Exercise requirements
Take the entries below and print, exactly, the stretch from the line containing "k g).rows = b.rows := rfl" through the line containing "k g).link = b.link := rfl", both included.

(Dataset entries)
@[simp] theorem Block.modRobot_deadlines (b : Block) (k : RobotId) (g : Robot → Robot) : (b.modRobot k g).deadlines = b.deadlines := rfl
@[simp] theorem Block.modRobot_rows (b : Block) (k : RobotId) (g : Robot → Robot) : (b.modRobot k g).rows = b.rows := rfl
@[simp] theorem Block.modRobot_shuttles (b : Block) (k : RobotId) (g : Robot → Robot) : (b.modRobot k g).shuttles = b.shuttles := rfl
@[simp] theorem Block.modRobot_link (b : Block) (k : RobotId) (g : Robot → Robot) : (b.modRobot k g).link = b.link := rfl
@[simp] theorem Block.modRobot_weather (b : Block) (k : RobotId) (g : Robot → Robot) : (b.modRobot k g).weather = b.weather := rfl
@[simp] theorem Block.modRobot_level (b : Block) (k : RobotId) (g : Robot → Robot) : (b.modRobot k g).level = b.level := rfl
@[simp] theorem Block.modRobot_stowd (b : Block) (k : RobotId) (g : Robot → Robot) : (b.modRobot k g).stowd = b.stowd := rfl
@[simp] theorem Block.modRobot_deadlinePassed (b : Block) (k : RobotId) (g : Robot → Robot) : (b.modRobot k g).deadlinePassed = b.deadlinePassed := rfl
@[simp] theorem Block.modRobot_weatherChanged (b : Block) (k : RobotId) (g : Robot → Robot) : (b.modRobot k g).weatherChanged = b.weatherChanged := rfl
@[simp] theorem Block.modRobot_linkFaultItem (b : Block) (k : RobotId) (g : Robot → Robot) : (b.modRobot k g).linkFaultItem = b.linkFaultItem := rfl
@[simp] theorem Block.modRobot_row (b : Block) (k : RobotId) (g : Robot → Robot) (x : RowId) : (b.modRobot k g).row x = b.row x := rfl
@[simp] theorem Block.modRobot_shuttle (b : Block) (k : RobotId) (g : Robot → Robot) (x : ShuttleId) : (b.modRobot k g).shuttle x = b.shuttle x := rfl

@[simp] theorem Block.modShuttle_deadlines (b : Block) (s : ShuttleId) (g : Shuttle → Shuttle) : (b.modShuttle s g).deadlines = b.deadlines := rfl
@[simp] theorem Block.modShuttle_rows (b : Block) (s : ShuttleId) (g : Shuttle → Shuttle) : (b.modShuttle s g).rows = b.rows := rfl
@[simp] theorem Block.modShuttle_robots (b : Block) (s : ShuttleId) (g : Shuttle → Shuttle) : (b.modShuttle s g).robots = b.robots := rfl
@[simp] theorem Block.modShuttle_link (b : Block) (s : ShuttleId) (g : Shuttle → Shuttle) : (b.modShuttle s g).link = b.link := rfl
@[simp] theorem Block.modShuttle_weather (b : Block) (s : ShuttleId) (g : Shuttle → Shuttle) : (b.modShuttle s g).weather = b.weather := rfl
@[simp] theorem Block.modShuttle_level (b : Block) (s : ShuttleId) (g : Shuttle → Shuttle) : (b.modShuttle s g).level = b.level := rfl
@[simp] theorem Block.modShuttle_stowd (b : Block) (s : ShuttleId) (g : Shuttle → Shuttle) : (b.modShuttle s g).stowd = b.stowd := rfl
@[simp] theorem Block.modShuttle_deadlinePassed (b : Block) (s : ShuttleId) (g : Shuttle → Shuttle) : (b.modShuttle s g).deadlinePassed = b.deadlinePassed := rfl
@[simp] theorem Block.modShuttle_weatherChanged (b : Block) (s : ShuttleId) (g : Shuttle → Shuttle) : (b.modShuttle s g).weatherChanged = b.weatherChanged := rfl
@[simp] theorem Block.modShuttle_linkFaultItem (b : Block) (s : ShuttleId) (g : Shuttle → Shuttle) : (b.modShuttle s g).linkFaultItem = b.linkFaultItem := rfl
@[simp] theorem Block.modShuttle_row (b : Block) (s : ShuttleId) (g : Shuttle → Shuttle) (x : RowId) : (b.modShuttle s g).row x = b.row x := rfl
@[simp] theorem Block.modShuttle_robot (b : Block) (s : ShuttleId) (g : Shuttle → Shuttle) (x : RobotId) : (b.modShuttle s g).robot x = b.robot x := rfl

@[simp] theorem Block.mapRows_deadlines (b : Block) (g : RowId → RowState → RowState) : (b.mapRows g).deadlines = b.deadlines := rfl
@[simp] theorem Block.mapRows_robots (b : Block) (g : RowId → RowState → RowState) : (b.mapRows g).robots = b.robots := rfl
@[simp] theorem Block.mapRows_shuttles (b : Block) (g : RowId → RowState → RowState) : (b.mapRows g).shuttles = b.shuttles := rfl
@[simp] theorem Block.mapRows_link (b : Block) (g : RowId → RowState → RowState) : (b.mapRows g).link = b.link := rfl
@[simp] theorem Block.mapRows_weather (b : Block) (g : RowId → RowState → RowState) : (b.mapRows g).weather = b.weather := rfl
@[simp] theorem Block.mapRows_level (b : Block) (g : RowId → RowState → RowState) : (b.mapRows g).level = b.level := rfl
@[simp] theorem Block.mapRows_stowd (b : Block) (g : RowId → RowState → RowState) : (b.mapRows g).stowd = b.stowd := rfl
@[simp] theorem Block.mapRows_deadlinePassed (b : Block) (g : RowId → RowState → RowState) : (b.mapRows g).deadlinePassed = b.deadlinePassed := rfl
@[simp] theorem Block.mapRows_weatherChanged (b : Block) (g : RowId → RowState → RowState) : (b.mapRows g).weatherChanged = b.weatherChanged := rfl
@[simp] theorem Block.mapRows_linkFaultItem (b : Block) (g : RowId → RowState → RowState) : (b.mapRows g).linkFaultItem = b.linkFaultItem := rfl
@[simp] theorem Block.mapRows_robot (b : Block) (g : RowId → RowState → RowState) (x : RobotId) : (b.mapRows g).robot x = b.robot x := rfl
@[simp] theorem Block.mapRows_shuttle (b : Block) (g : RowId → RowState → RowState) (x : ShuttleId) : (b.mapRows g).shuttle x = b.shuttle x := rfl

Problem solution
@[simp] theorem Block.modRobot_rows (b : Block) (k : RobotId) (g : Robot → Robot) : (b.modRobot k g).rows = b.rows := rfl
@[simp] theorem Block.modRobot_shuttles (b : Block) (k : RobotId) (g : Robot → Robot) : (b.modRobot k g).shuttles = b.shuttles := rfl
@[simp] theorem Block.modRobot_link (b : Block) (k : RobotId) (g : Robot → Robot) : (b.modRobot k g).link = b.link := rfl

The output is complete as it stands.